Monday, March 23, 2009

So three days later when I woke up, the questions started. Have I lost my hair yet, will I be throwing up for the next 2 weeks, mouth sores, diarrhea, constipation? What is next? Having read about this and anticipated it for many weeks, I was aware of everything that could be happening to me, or not. I hate that phrase “chemo affects everyone differently.” Meaning, I could have any, all or none of those symptoms. Thinking how this has gone to date, I am anticipating all of them.

The first week, I had nausea pretty much all day, every day. Not throwing up, but just that awful, nothing sounds good, not hungry, kind of feeling, like after a hangover. Soup and fresh fruit basically got me through that time period.

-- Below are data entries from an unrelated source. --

-- ==== Sys2Proof/Machine/Reduction.lean ====
section
/-! DEFINITION. The reduction engine: inputs, operator states, closes, contributions, results, supplements, and the twin compare (R25–R27, R250–R275, R408, R409). -/

namespace Sys2Proof.Machine

/-! ### Definitions (R254, R256) -/

/-- OPERATOR of a ReductionDef. -/
abbrev rdOp (d : Nat) : Nat := bits d 1 3
/-- INPUT_TYPE. -/
abbrev rdType (d : Nat) : Nat := bits d 4 3
/-- SCOPE: one instance per partition. -/
abbrev rdScope (d : Nat) : Bool := bit d 7
/-- INPUT_KIND. -/
abbrev rdKind (d : Nat) : Nat := bits d 8 3
/-- k of TOPK. -/
abbrev rdK (d : Nat) : Nat := bits d 14 6 + 1
/-- INDEX of a ReductionSelect. -/
abbrev selIndex (x : Nat) : Nat := bits x 0 16
/-- SOURCE of a ReductionSelect. -/
abbrev selSource (x : Nat) : Nat := bits x 16 8

/-- The object with a sub-index of a Mash region (0–15) or a Steep group (16–23): both object tables number them alike (R321, R351). -/
def unitKey (u sub : Nat) : Nat := (if u < 16 then 0x4B0000 + 256 * u else 0x4C0000 + 256 * (u - 16)) + sub

/-- Whether the results of a definition carry STAGING_OVERRUN: all of them after an overrun of the reduction or the series engine; those of a FEATURE SOURCE that skipped records or is FAULTED; those of a model slot whose vectors were skipped or come from such a SOURCE (R206, R271, R309, R320). -/
def State.overFor (s : State) (d : Nat × Nat × Nat) : Bool :=
  let m := s.gr.over_
  let unit := fun u => bit m (8 + u) || (decide (u < 24) && s.i (unitKey u 1) == 3)
  let src := selSource d.2.1
  bit m 0 || bit m 1 ||
    (s.role == 1 && ((rdKind d.1 == 3 && decide (src < 24) && unit src) ||
      (rdKind d.1 == 4 && (bit m (32 + src) || (List.range 16).any fun b =>
        let v := (tgetD s.la.act b (0, 0, 0)).2.1
        bit v 11 && bits v 8 3 == src && unit (bits v 0 8)))))

/-- DefDigest of a definition (R255). -/
def defDigest (d x : Nat) : Nat := Config.blake3 (natBytes 8 d ++ natBytes 8 x) % 2 ^ 128

/-- The combinations that the table of R256 allows. -/
def comboOk (d : Nat) : Bool :=
  let t := rdType d
  match rdOp d with
  | 0 => true
  | 3 => true
  | 4 => decide (t ≤ 2) && rdKind d != 0
  | 5 | 6 => t == 0 && rdKind d != 0
  | _ => rdKind d != 0

/-- Worst-case state size in bytes (R259). -/
def worstSize (d : Nat) : Nat :=
  match rdOp d with
  | 0 => if 3 ≤ rdType d then 64 else 16
  | 1 | 2 => 32
  | 3 | 4 => 16
  | 5 => 272
  | 6 => 30224
  | _ => 16 + 16 * rdK d

/-! ### Operator states (R258–R261) -/

/-- The state of no value. -/
def rzero (op ity : Nat) : RState := ⟨op, ity, 0, 0, 0, 0, 0, [], 0⟩

/-- The order key of a value (R258). -/
def valueKey (ity v : Nat) : Int :=
  if ity = 0 then (v : Int) else if ity ≤ 2 then toS 64 v else ftotal f32 v

/-- Whether an entry ranks before another: by value in the direction asked, then ascending GID and SEQ. -/
def rankBefore (ity : Nat) (small : Bool) (a b : Nat × Nat × Nat) : Bool :=
  let x := valueKey ity a.1
  let y := valueKey ity b.1
  if x = y then a.2.1 < b.2.1 || (a.2.1 == b.2.1 && a.2.2 ≤ b.2.2)
  else if small then x < y else y < x

/-- Places an entry in rank order and keeps the first `k`. -/
def rankPut (ity : Nat) (small : Bool) (k : Nat) (e : Nat × Nat × Nat) (l : List (Nat × Nat × Nat)) : List (Nat × Nat × Nat) :=
  ((l.takeWhile fun x => !rankBefore ity small e x) ++ e :: (l.dropWhile fun x => !rankBefore ity small e x)).take k

/-- Rank direction and depth of MIN, MAX and TOPK. -/
def rankOf (d : Nat) : Bool × Nat := if rdOp d = 1 then (true, 1) else if rdOp d = 2 then (false, 1) else (bit d 13, rdK d)

/-- The bucket of R242. -/
def sketchBucket (t : Nat) : Nat :=
  if t < 128 then t else let e := t.log2; 128 + (e - 7) * 64 + (t >>> (e - 6)) % 64

/-- The representative value of a bucket (R242). -/
def sketchRep (b : Nat) : Nat :=
  if b < 128 then b else let e := (b - 128) / 64 + 7; let m := (b - 128) % 64; 2 ^ e + m * 2 ^ (e - 6) + 2 ^ (e - 7)

/-- Adds to a bucket of a list in ascending bucket order. -/
def bucketAdd (b n : Nat) : List (Nat × Nat × Nat) → List (Nat × Nat × Nat)
  | [] => [(b, n, 0)]
  | p :: t => if b < p.1 then (b, n, 0) :: p :: t else if b = p.1 then (b, p.2.1 + n, 0) :: t else p :: bucketAdd b n t

/-- The quantile rule of R242 over counts per bucket, of `m` members with the overdue ones above all buckets. DESIGN CHOICE (log 166): with no member left it is all ones. -/
def quantile (m q : Nat) (bs : List (Nat × Nat × Nat)) : Nat :=
  let need := (m * q + 99) / 100
  let r := bs.foldl (fun (acc : Nat × Option Nat) p =>
    let c := acc.1 + p.2.1
    (c, match acc.2 with | some x => some x | none => if need ≤ c then some (sketchRep p.1) else none)) (0, none)
  if m = 0 then 2 ^ 64 - 1 else r.2.getD (2 ^ 64 - 1)

/-- Folds one value of a definition (R259, R260). -/
def rfold (d v gid seq : Nat) (hold : Bool) (s : RState) : RState :=
  let s : RState := { s with values := s.values + 1, flags := setBit s.flags 1 (bit s.flags 1 || hold) }
  let fl := decide (3 ≤ s.ity)
  if fl && f32.isNan v && s.op != 3 then { s with nan := s.nan + 1, flags := setBit s.flags 3 true }
  else match s.op with
    | 0 =>
      if fl then match fdec f32 v with
        | .inf neg => if neg then { s with ninf := s.ninf + 1 } else { s with pinf := s.pinf + 1 }
        | .fin neg m e => let x : Int := (m * 2 ^ (e + 149).toNat : Nat); { s with acc := s.acc + (if neg then -x else x) }
        | .nan => s
      else { s with acc := s.acc + (if s.ity = 0 then (v : Int) else toS 64 v) }
    | 3 => { s with acc := s.acc + 1 }
    | 4 => { s with acc := ((s.acc.toNat ||| v : Nat) : Int) }
    | 5 => { s with ents := bucketAdd (min (bucketOf v) 32) 1 s.ents }
    | 6 => { s with ents := bucketAdd (sketchBucket v) 1 s.ents }
    | _ => { s with ents := rankPut s.ity (rankOf d).1 (rankOf d).2 (v, gid, seq) s.ents }

/-- Merges two states of one definition (R259). -/
def rmerge (d : Nat) (a b : RState) : RState :=
  let c := { a with values := a.values + b.values, pinf := a.pinf + b.pinf, ninf := a.ninf + b.ninf, nan := a.nan + b.nan, flags := a.flags ||| b.flags }
  match a.op with
  | 0 | 3 => { c with acc := a.acc + b.acc }
  | 4 => { c with acc := ((a.acc.toNat ||| b.acc.toNat : Nat) : Int) }
  | 5 | 6 => { c with ents := b.ents.foldl (fun l p => bucketAdd p.1 p.2.1 l) a.ents }
  | _ => { c with ents := b.ents.foldl (fun l p => rankPut a.ity (rankOf d).1 (rankOf d).2 p l) a.ents }

/-- The state in the layout of R259, in units. -/
def rencode (s : RState) : Rec :=
  match s.op with
  | 0 => if 3 ≤ s.ity then splitUnits 4 (packFields [(0, 320, ofS 320 s.acc), (320, 32, s.pinf), (352, 32, s.ninf), (384, 32, s.nan)]) else [ofS 128 s.acc]
  | 1 | 2 =>
    let e := s.ents.headD (0, 0, 0)
    splitUnits 2 (packFields [(0, 64, e.1), (64, 32, e.2.1), (96, 32, e.2.2), (128, 32, s.nan)])
  | 3 | 4 => [s.acc.toNat % 2 ^ 64]
  | 5 => splitUnits 17 (packFields (s.ents.map fun p => (64 * p.1, 64, p.2.1)))
  | 6 => (s.ents.length % 2 ^ 32) :: splitUnits ((s.ents.length + 1) / 2) (packFields (s.ents.zipIdx.map fun p => (64 * p.2, 64, p.1.1 + p.1.2.1 * 4096)))
  | _ => packFields [(0, 8, s.ents.length), (32, 32, s.nan)] :: s.ents.map fun p => packFields [(0, 64, p.1), (64, 32, p.2.1), (96, 32, p.2.2)]

/-- The state that a contribution's units hold. -/
def rdecode (op ity values flags : Nat) (u : Rec) : RState :=
  let x := joinUnits u
  let z := { rzero op ity with values := values, flags := flags }
  match op with
  | 0 => if 3 ≤ ity then { z with acc := toS 320 x, pinf := bits x 320 32, ninf := bits x 352 32, nan := bits x 384 32 } else { z with acc := toS 128 x }
  | 1 | 2 =>
    let nan := bits x 128 32
    { z with nan := nan, ents := if values ≤ nan then [] else [(bits x 0 64, bits x 64 32, bits x 96 32)] }
  | 3 | 4 => { z with acc := (bits x 0 64 : Nat) }
  | 5 => { z with ents := (List.range 33).filterMap fun b => let c := bits x (64 * b) 64; if c = 0 then none else some (b, c, 0) }
  | 6 => { z with ents := (List.range (bits x 0 32)).map fun i => (bits x (128 + 64 * i) 12, bits x (140 + 64 * i) 52, 0) }
  | _ => { z with nan := bits x 32 32, ents := (List.range (bits x 0 8)).map fun i => (bits x (128 + 128 * i) 64, bits x (192 + 128 * i) 32, bits x (224 + 128 * i) 32) }

/-- Rounding at the home (R262): the ROUNDED value, OVERFLOW. -/
def rround (out64 : Bool) (s : RState) : Nat × Bool :=
  if 3 ≤ s.ity then
    let f := if out64 then f64 else f32
    if 0 < s.nan ∨ (0 < s.pinf ∧ 0 < s.ninf) then (f.qnan, false)
    else if 0 < s.pinf then (f.infBits, false)
    else if 0 < s.ninf then (f.sgn true f.infBits, false)
    else
      let r := froundMag f s.acc.natAbs (-149) false
      (f.sgn (decide (s.acc < 0)) r.1, r.2)
  else if out64 then (froundI f64 s.acc 0, false)
  else
    let lo : Int := if s.ity = 0 then 0 else -(2 ^ 63)
    let hi : Int := if s.ity = 0 then 2 ^ 64 - 1 else 2 ^ 63 - 1
    let c := clampI lo hi s.acc
    (ofS 64 c, c != s.acc)

/-- PAYLOAD of a result (R268), and RFLAGS that it sets. -/
def rpayload (d : Nat) (s : RState) : Rec × Nat :=
  let nanSeen := if 0 < s.nan ∨ (s.op = 0 ∧ 3 ≤ s.ity ∧ 0 < s.pinf ∧ 0 < s.ninf) then 64 else 0
  match s.op with
  | 0 =>
    let r := rround (bit d 11) s
    let range := if (if 3 ≤ s.ity then 2 ^ 41 else 2 ^ 63) ≤ s.values then 32 else 0
    (r.1 :: (if bit d 12 then rencode s else []), (if r.2 then 16 else 0) + range + nanSeen + (if bit d 12 then 256 else 0))
  | 6 =>
    let q := fun p => quantile s.values p s.ents
    (splitUnits 2 (packFields [(0, 64, q 50), (64, 64, q 90), (128, 64, q 99)]) ++ rencode s, nanSeen)
  | _ => (rencode s, nanSeen)

/-! ### Values at a Tray (R252, R257) -/

/-- The bits of a 64-bit raw value that INPUT_TYPE takes. -/
def takeRaw (ity v : Nat) : Nat :=
  match ity with
  | 0 | 1 => v % 2 ^ 64
  | 2 => ofS 64 (toS 32 v)
  | 3 => v % 2 ^ 32
  | _ => v % 2 ^ 16 * 2 ^ 16

/-- A 32-bit element of a vector in an input type: zero-extended, sign-extended, binary32, or widened BF16 (R257). DESIGN CHOICE (log 167): the rule selects bits for counter values only. -/
def takeWord (ity v : Nat) : Nat :=
  match ity with
  | 0 => v % 2 ^ 32
  | 1 | 2 => ofS 64 (toS 32 v)
  | 3 => v % 2 ^ 32
  | _ => v % 2 ^ 16 * 2 ^ 16

/-- The value 1 of ONE. -/
def oneOf (ity : Nat) : Nat := if 3 ≤ ity then 0x3F800000 else 1

/-- Whether the last forward step of FT passed the end of an epoch (R275). -/
def State.steppedOver (s : State) (e : Epoch) : Bool := decide (s.rd.stepTo.1 < ns (e.start + e.len) ∧ ns (e.start + e.len) ≤ s.rd.stepTo.2)

/-- The close of an epoch at this level (R264); an epoch that a forward step passed over closes at the step (R275). -/
def State.closeAt (s : State) (e : Epoch) : Nat := ns (e.start + e.len) + (if s.steppedOver e then 0 else s.level * us e.grace)

/-- The close of its supplement (R270). -/
def State.suppAt (s : State) (e : Epoch) : Nat := ns (e.start + e.len) + ms e.hold + s.level * us e.grace

/-- Whether data is late for an epoch: it comes at or after the close, and is not of the lead's set (R26, R264, R270). -/
def State.lateFor (s : State) (e : Epoch) (fetched : Bool) : Bool := e.closed || (!fetched && decide (s.closeAt e ≤ s.ft .icd))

The worse symptom though was a woozy head feeling. From my eyes up, my head sort of hurt. It felt stuffed with cotton wool. Advil didn’t help. The only thing I could do was lie down. The lack of motion really helps. Again, was this normal? I didn’t know and don’t know. For a while, every little hang nail will make me wonder if is part of the new normal that is me.

I got through that first week, without too much trouble, thanks to my friends. Without their dinners, poor Scott and Nick would have been starving. I made it to the grocery store with Andrew. Half way through the produce section, I hit the wall. The rest of the way was speed shopping. I was like something from a game show. Cyndy Glazier, Come on down! You’re the next contestant on Cruise Through the Grocery Store In 5 Minutes!

Second week. Every day seems a little better. I am getting stronger, less nauseous, and less woozy headed. I still seem to need a rest in the afternoon, so I try to listen to my body. Rest when needed and go out when I can. But so far, I have still not felt like I did prior to the chemo. Hopefully that is still to come.

1 comment:

  1. So here I am "C" sitting at my desk remembering the first time we met. You were a high school senior taking college courses at Kent State. I was so impressed my girl friend's sister had the ambition and moxy to take on college before she even left high school. It is that sort of drive and will that is going to power you through this C. Go after it and don't stop until you have it conquered. I am wearing a "livestrong" yellow bracelet until I hear from you that you have fought the fight and won victorious. Go for it.